Could you reproduce the lines below from the one with "(02: R45). -/" through the one with "have hmsix : ¬offDmr g < 0x9200 := by omega"? Keep both ends and add nothing.

··········

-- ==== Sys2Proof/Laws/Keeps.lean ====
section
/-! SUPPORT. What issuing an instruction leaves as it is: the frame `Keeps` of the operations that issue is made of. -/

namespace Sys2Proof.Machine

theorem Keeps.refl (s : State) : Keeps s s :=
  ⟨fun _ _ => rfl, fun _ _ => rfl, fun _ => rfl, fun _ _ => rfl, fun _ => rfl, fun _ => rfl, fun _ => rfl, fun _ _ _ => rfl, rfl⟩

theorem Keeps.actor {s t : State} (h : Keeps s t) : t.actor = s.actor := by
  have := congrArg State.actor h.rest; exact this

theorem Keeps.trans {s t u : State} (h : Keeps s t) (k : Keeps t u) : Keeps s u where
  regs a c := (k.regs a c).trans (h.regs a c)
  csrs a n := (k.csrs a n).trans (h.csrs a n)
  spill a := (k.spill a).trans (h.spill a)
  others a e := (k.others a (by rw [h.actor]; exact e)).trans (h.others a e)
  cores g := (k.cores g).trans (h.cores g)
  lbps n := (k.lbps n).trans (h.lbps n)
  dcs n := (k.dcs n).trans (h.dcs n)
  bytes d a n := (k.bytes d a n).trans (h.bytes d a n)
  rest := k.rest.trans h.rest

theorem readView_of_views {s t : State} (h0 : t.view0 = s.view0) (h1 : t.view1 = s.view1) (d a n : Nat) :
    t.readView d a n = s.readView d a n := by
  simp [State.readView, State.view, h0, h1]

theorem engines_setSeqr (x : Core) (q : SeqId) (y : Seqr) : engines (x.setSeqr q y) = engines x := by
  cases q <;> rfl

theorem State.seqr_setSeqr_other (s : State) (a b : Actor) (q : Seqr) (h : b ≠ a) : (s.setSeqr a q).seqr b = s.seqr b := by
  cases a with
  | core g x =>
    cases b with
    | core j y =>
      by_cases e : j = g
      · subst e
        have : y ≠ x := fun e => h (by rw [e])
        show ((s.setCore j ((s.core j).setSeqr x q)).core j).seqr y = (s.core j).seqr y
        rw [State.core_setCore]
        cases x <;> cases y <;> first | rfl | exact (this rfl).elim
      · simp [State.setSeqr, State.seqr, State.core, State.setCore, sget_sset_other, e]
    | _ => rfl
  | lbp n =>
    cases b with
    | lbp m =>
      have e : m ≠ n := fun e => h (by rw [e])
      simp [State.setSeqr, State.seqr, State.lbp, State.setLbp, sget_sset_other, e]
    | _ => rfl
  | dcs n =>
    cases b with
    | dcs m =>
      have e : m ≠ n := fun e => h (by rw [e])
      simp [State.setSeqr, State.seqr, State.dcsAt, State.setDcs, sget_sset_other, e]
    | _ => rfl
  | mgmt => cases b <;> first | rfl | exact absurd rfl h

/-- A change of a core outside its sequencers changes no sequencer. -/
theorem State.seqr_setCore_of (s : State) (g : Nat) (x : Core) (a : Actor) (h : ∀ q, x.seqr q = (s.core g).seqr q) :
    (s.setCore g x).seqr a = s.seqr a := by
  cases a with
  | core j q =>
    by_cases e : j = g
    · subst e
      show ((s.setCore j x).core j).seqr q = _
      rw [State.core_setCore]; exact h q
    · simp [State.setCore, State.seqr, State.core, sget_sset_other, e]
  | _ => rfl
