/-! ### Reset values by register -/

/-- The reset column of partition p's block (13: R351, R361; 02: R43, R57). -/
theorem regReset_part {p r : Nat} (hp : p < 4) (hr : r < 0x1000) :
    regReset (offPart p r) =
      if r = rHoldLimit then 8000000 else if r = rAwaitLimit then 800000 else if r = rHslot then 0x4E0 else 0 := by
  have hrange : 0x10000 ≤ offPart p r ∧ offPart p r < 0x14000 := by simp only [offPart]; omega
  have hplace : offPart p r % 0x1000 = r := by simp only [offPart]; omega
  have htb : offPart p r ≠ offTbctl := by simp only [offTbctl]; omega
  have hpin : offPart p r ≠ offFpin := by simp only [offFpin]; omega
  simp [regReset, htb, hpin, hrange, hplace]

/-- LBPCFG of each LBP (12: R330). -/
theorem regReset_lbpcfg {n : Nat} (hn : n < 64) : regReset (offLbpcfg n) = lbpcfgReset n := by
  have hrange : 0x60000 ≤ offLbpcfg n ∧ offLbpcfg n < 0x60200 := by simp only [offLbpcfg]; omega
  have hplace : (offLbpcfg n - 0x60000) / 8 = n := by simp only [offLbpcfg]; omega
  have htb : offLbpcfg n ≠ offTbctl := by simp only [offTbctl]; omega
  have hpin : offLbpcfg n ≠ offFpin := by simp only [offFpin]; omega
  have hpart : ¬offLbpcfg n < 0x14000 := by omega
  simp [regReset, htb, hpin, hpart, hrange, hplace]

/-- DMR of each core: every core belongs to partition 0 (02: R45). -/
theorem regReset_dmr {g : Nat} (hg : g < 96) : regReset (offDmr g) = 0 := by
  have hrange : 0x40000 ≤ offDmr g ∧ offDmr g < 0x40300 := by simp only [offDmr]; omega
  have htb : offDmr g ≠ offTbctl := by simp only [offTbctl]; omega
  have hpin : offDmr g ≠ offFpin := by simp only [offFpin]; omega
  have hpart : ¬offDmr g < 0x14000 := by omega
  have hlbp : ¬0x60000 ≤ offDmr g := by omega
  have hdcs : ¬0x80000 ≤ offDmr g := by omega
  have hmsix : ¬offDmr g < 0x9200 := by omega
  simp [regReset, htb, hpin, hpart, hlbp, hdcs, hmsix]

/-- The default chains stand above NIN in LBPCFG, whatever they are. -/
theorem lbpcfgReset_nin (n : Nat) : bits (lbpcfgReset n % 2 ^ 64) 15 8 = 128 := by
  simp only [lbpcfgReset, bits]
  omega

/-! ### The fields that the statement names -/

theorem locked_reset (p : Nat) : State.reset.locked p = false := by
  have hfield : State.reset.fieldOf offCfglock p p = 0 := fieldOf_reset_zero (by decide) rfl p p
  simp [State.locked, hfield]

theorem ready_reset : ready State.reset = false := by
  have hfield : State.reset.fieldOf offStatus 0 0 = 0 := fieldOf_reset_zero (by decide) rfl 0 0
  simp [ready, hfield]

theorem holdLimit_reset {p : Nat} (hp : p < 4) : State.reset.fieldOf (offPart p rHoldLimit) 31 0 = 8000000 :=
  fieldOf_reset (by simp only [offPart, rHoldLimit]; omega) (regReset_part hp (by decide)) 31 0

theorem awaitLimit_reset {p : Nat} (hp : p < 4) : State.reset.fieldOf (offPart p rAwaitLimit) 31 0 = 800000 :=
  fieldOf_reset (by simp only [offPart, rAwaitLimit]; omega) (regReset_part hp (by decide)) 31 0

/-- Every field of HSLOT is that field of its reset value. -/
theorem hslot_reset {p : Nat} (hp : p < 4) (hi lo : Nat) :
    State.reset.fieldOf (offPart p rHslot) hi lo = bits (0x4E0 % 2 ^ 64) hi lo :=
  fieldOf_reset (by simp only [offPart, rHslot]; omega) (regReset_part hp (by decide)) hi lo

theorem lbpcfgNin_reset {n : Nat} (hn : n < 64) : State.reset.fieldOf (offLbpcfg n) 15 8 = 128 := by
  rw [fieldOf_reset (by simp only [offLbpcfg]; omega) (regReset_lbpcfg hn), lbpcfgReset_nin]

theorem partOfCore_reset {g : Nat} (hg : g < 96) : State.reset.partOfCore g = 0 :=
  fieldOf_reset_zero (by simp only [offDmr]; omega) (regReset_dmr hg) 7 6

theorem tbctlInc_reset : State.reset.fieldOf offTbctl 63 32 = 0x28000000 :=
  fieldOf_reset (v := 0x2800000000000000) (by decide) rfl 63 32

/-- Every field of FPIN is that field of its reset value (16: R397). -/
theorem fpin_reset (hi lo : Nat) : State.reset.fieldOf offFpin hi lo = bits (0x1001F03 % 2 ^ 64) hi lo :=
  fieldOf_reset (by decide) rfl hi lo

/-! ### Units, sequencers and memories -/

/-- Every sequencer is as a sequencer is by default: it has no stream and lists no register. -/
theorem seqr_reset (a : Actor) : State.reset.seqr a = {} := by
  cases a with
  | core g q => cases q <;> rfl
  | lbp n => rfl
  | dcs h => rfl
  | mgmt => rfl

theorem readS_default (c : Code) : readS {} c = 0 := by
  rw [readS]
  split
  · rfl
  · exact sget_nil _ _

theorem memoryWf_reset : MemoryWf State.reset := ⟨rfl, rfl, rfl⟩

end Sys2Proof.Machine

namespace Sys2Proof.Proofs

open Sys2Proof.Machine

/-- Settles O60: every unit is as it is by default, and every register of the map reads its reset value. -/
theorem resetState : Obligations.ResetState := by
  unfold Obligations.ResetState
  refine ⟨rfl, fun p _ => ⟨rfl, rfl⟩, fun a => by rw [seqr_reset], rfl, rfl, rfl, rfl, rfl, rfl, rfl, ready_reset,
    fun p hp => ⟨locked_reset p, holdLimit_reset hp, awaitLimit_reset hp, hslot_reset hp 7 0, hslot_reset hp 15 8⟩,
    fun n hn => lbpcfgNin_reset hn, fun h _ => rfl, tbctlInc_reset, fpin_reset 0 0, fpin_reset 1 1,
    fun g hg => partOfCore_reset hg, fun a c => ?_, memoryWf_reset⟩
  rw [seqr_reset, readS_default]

··········

Answer space:
/-- DMR of each core: every core belongs to partition 0 (02: R45). -/
theorem regReset_dmr {g : Nat} (hg : g < 96) : regReset (offDmr g) = 0 := by
  have hrange : 0x40000 ≤ offDmr g ∧ offDmr g < 0x40300 := by simp only [offDmr]; omega
  have htb : offDmr g ≠ offTbctl := by simp only [offTbctl]; omega
  have hpin : offDmr g ≠ offFpin := by simp only [offFpin]; omega
  have hpart : ¬offDmr g < 0x14000 := by omega
  have hlbp : ¬0x60000 ≤ offDmr g := by omega
  have hdcs : ¬0x80000 ≤ offDmr g := by omega
  have hmsix : ¬offDmr g < 0x9200 := by omega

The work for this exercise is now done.